Discrete Action Space

The DiscreteTrajectoryTokenizer quantizes continuous actions into discrete tokens for use with language models or discrete diffusion:
from discrete_action_space import DiscreteTrajectoryTokenizer

tokenizer = DiscreteTrajectoryTokenizer(
    action_space_cfg={...},
    dims_min=[-10.0, -0.3],  # Min values for [accel, curvature]
    dims_max=[10.0, 0.3],    # Max values
    num_bins=256,            # Vocabulary size
)

# Encode trajectories to discrete tokens
tokens = tokenizer.encode(
    hist_xyz, hist_rot,
    fut_xyz, fut_rot
)  # Shape: (B, n_waypoints * 2)

# Decode tokens back to trajectories
fut_xyz, fut_rot, _ = tokenizer.decode(
    hist_xyz, hist_rot, tokens
)
The tokenizer performs uniform quantization:
  1. Convert trajectory to continuous action using the underlying action space
  2. Normalize to [0, 1] using dims_min and dims_max
  3. Quantize to {0, 1, ..., num_bins-1}
  4. Decode by reversing the process
See discrete_action_space.py:24-109 for implementation details.

Bounds Checking

Action spaces can validate that actions satisfy physical constraints:
action_space = UnicycleAccelCurvatureActionSpace(
    accel_bounds=(-9.8, 9.8),
    curvature_bounds=(-0.2, 0.2),
)

is_valid = action_space.is_within_bounds(action)
# Returns: (...,) boolean tensor
This is useful for filtering invalid samples during inference.
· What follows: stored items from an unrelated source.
-- ==== Sys2Proof/Laws/Forms.lean ====
section
/-! SUPPORT. From the forms of an instruction rule to the operation of its identity, and the parts of a frame. -/

namespace Sys2Proof.Machine

/-- The cells of a list of forms are those of one identity, with the listed modes, and of a tier that always executes. -/
abbrev FormsOf (m : Mnemonic) (forms : List (Byte × Mode)) : Prop :=
  ∀ f ∈ forms, (instrOf f.1 0 0).mnemonic = m ∧ (instrOf f.1 0 0).operand.mode = f.2 ∧
    ((instrOf f.1 0 0).tier = .t1 ∨ (instrOf f.1 0 0).tier = .t2)

/-- The same for tier T3. -/
abbrev FormsOfT3 (m : Mnemonic) (forms : List (Byte × Mode)) : Prop :=
  ∀ f ∈ forms, (instrOf f.1 0 0).mnemonic = m ∧ (instrOf f.1 0 0).operand.mode = f.2 ∧ (instrOf f.1 0 0).tier = .t3

/-- A statement about the forms of one identity follows from one about its operation on every operand of a listed mode. -/
theorem onForms_of {forms : List (Byte × Mode)} {m : Mnemonic} {P : Instr → Prop} (hf : FormsOf m forms)
    (hP : ∀ i : Instr, (∃ f ∈ forms, i.operand.mode = f.2) → (∀ s, exec i s = .next (opOf m i.operand s)) → P i) :
    OnForms forms P := by
  intro f hmem i hi
  obtain ⟨hm, hk, ht⟩ := hf f hmem
  obtain ⟨h1, h2, h3⟩ := of_opcode hi
  refine ⟨h2.trans hk, hP i ⟨f, hmem, h2.trans hk⟩ fun s => ?_⟩
  rw [exec_admitted s (by rw [h3]; exact ht), h1, hm]

/-- The same for forms of tier T3, which execute where `ADMIT_T3` is true and refuse where it is not. -/
theorem onFormsT3_of {forms : List (Byte × Mode)} {m : Mnemonic} {P : Instr → Prop} (hf : FormsOfT3 m forms)
    (hP : ∀ i : Instr, (∃ f ∈ forms, i.operand.mode = f.2) →
      (∀ s, exec i s = if s.params.admitT3 then .next (opOf m i.operand s) else s.refuse i.opcode i.length) → P i) :
    OnForms forms P := by
  intro f hmem i hi
  obtain ⟨hm, hk, ht⟩ := hf f hmem
  obtain ⟨h1, h2, h3⟩ := of_opcode hi
  refine ⟨h2.trans hk, hP i ⟨f, hmem, h2.trans hk⟩ fun s => ?_⟩
  rw [exec_eq, Instr.admitted, h3, ht, h1, hm]

/-! ### The parts of a frame -/

/-- Z and N of a result, from the flags a computation leaves. -/
theorem znOf_of {r : Byte} {t : State} (hz : t.flag .z = (r == 0)) (hn : t.flag .n = r.getLsbD 7) : ZNof r t := by
  refine ⟨?_, ?_⟩
  · rw [hz, beq_iff_eq]
    exact ⟨fun h => by rw [h]; rfl, fun h => BitVec.eq_of_toNat_eq h⟩
  · rw [hn, ← BitVec.msb_eq_getLsbD_last (w := 8), BitVec.msb_eq_decide, decide_eq_true_iff]

theorem State.reg_a (s : State) : s.reg .a = s.a := rfl
theorem State.reg_x (s : State) : s.reg .x = s.x := rfl
theorem State.reg_y (s : State) : s.reg .y = s.y := rfl
theorem State.reg_sp (s : State) : s.reg .sp = s.sp := rfl

/-- The accesses of Resolve and then Load. -/
theorem State.history_resolve_load (o : Operand) (s : State) (h : o.mode ≠ .imp) :
    ((s.resolve o).load o).2.history = s.operandReads o ++ s.history := by
  cases o <;> first | rfl | exact absurd rfl h

/-- Resolve and then Load use the environment's answers for their reads only. -/
theorem AnswersUsed.resolve_load (o : Operand) (s : State) : AnswersUsed s ((s.resolve o).load o).2 :=
  .trans (.resolve o s) (.load o _) (State.resolve_params o s)

/-- Resolve and then Load change the latches, the history and the environment's answers only. -/
theorem State.resolve_load_quiet (o : Operand) (s : State) (h : o.mode ≠ .imp) : Quiet [] [] o s ((s.resolve o).load o).2 :=
  ⟨by simp, ⟨fun r _ => by cases r <;> simp [State.reg], fun f _ => by simp, by simp, by simp, by simp, by simp, by simp, by simp,
    .resolve_load o s⟩, fun a => by simp, State.history_resolve_load o s h⟩

/-- Resolve changes the latches, the history and the environment's answers only. -/
theorem State.resolve_resolved (o : Operand) (s : State) : Resolved o s (s.resolve o) :=
  ⟨by simp, ⟨fun r _ => by cases r <;> simp [State.reg], fun f _ => by simp, by simp, by simp, by simp, by simp, by simp, by simp,
    .resolve o s⟩, fun a => by simp, State.resolve_history o s⟩

/-- The accesses of Resolve and then one read of the effective address. -/
theorem State.operandReads_mem (o : Operand) (s : State) (h : o.mode ∉ [Mode.imp, .acc, .imm]) :
    s.operandReads o = .read (s.effective o) (s.operandValue o) :: s.pointerEvents o := by
  cases o <;> first | rfl | exact absurd (by simp [Operand.mode]) h

/-- The value a Load gives in a mode that reads memory. -/
theorem State.operandValue_mem (o : Operand) (s : State) (h : o.mode ∉ [Mode.acc, .imm]) :
    s.operandValue o = (s.resolve o).peekValue (s.effective o) := by
  cases o <;> first | rfl | exact absurd (by simp [Operand.mode]) h

/-- The same where the effective address is plain RAM. -/
theorem State.operandValue_ram (o : Operand) (s : State) (h : o.mode ∉ [Mode.acc, .imm])
    (hr : s.envOwns (s.effective o) = false) : s.operandValue o = s.mem.read (s.effective o) := by
  rw [State.operandValue_mem o s h, State.peekValue_ram (by rw [State.resolve_envOwns, hr]), State.resolve_mem]

/-- A store by a write of memory. -/
theorem storesAt_poke {s u t : State} {a : Word} {v : Byte} (h : Memory.wf s.mem = true) (hm : u.mem = s.mem)
    (hq : u.envOwns a = s.envOwns a) (ht : t.mem = u.pokeMem a v) : StoresAt a v s t := by
  refine ⟨fun ho => ?_, fun b hb => ?_⟩
  · rw [ht, State.read_pokeMem a a v (by rw [hm, h]), hq, if_pos ⟨rfl, ho⟩]
  · rw [ht, State.read_pokeMem a b v (by rw [hm, h]), if_neg fun h => hb h.1, hm]

end Sys2Proof.Machine
end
See unicycle_accel_curvature.py:102-123.

Best Practices

  1. Normalization: Always normalize acceleration and curvature using dataset statistics for stable training
  2. Regularization: Tune lambda parameters based on your application’s smoothness requirements
  3. Time discretization: Choose dt to match your sensor update rate (typically 10-100 Hz)
  4. Bounds: Set conservative bounds to ensure physical realizability
  5. Initial state: Use estimate_t0_states() to infer initial velocity from history when not available

Integration with Diffusion Models

Action spaces are designed to work seamlessly with diffusion models:
# Training: Convert ground truth trajectories to actions
action = action_space.traj_to_action(
    hist_xyz, hist_rot,
    fut_xyz, fut_rot
)

# Inference: Sample actions from diffusion, convert to trajectories
sampled_action = diffusion_model.sample(...)  # See diffusion.mdx
fut_xyz, fut_rot = action_space.action_to_traj(
    sampled_action, hist_xyz, hist_rot
)
The compact action representation enables efficient diffusion modeling while maintaining kinematic consistency.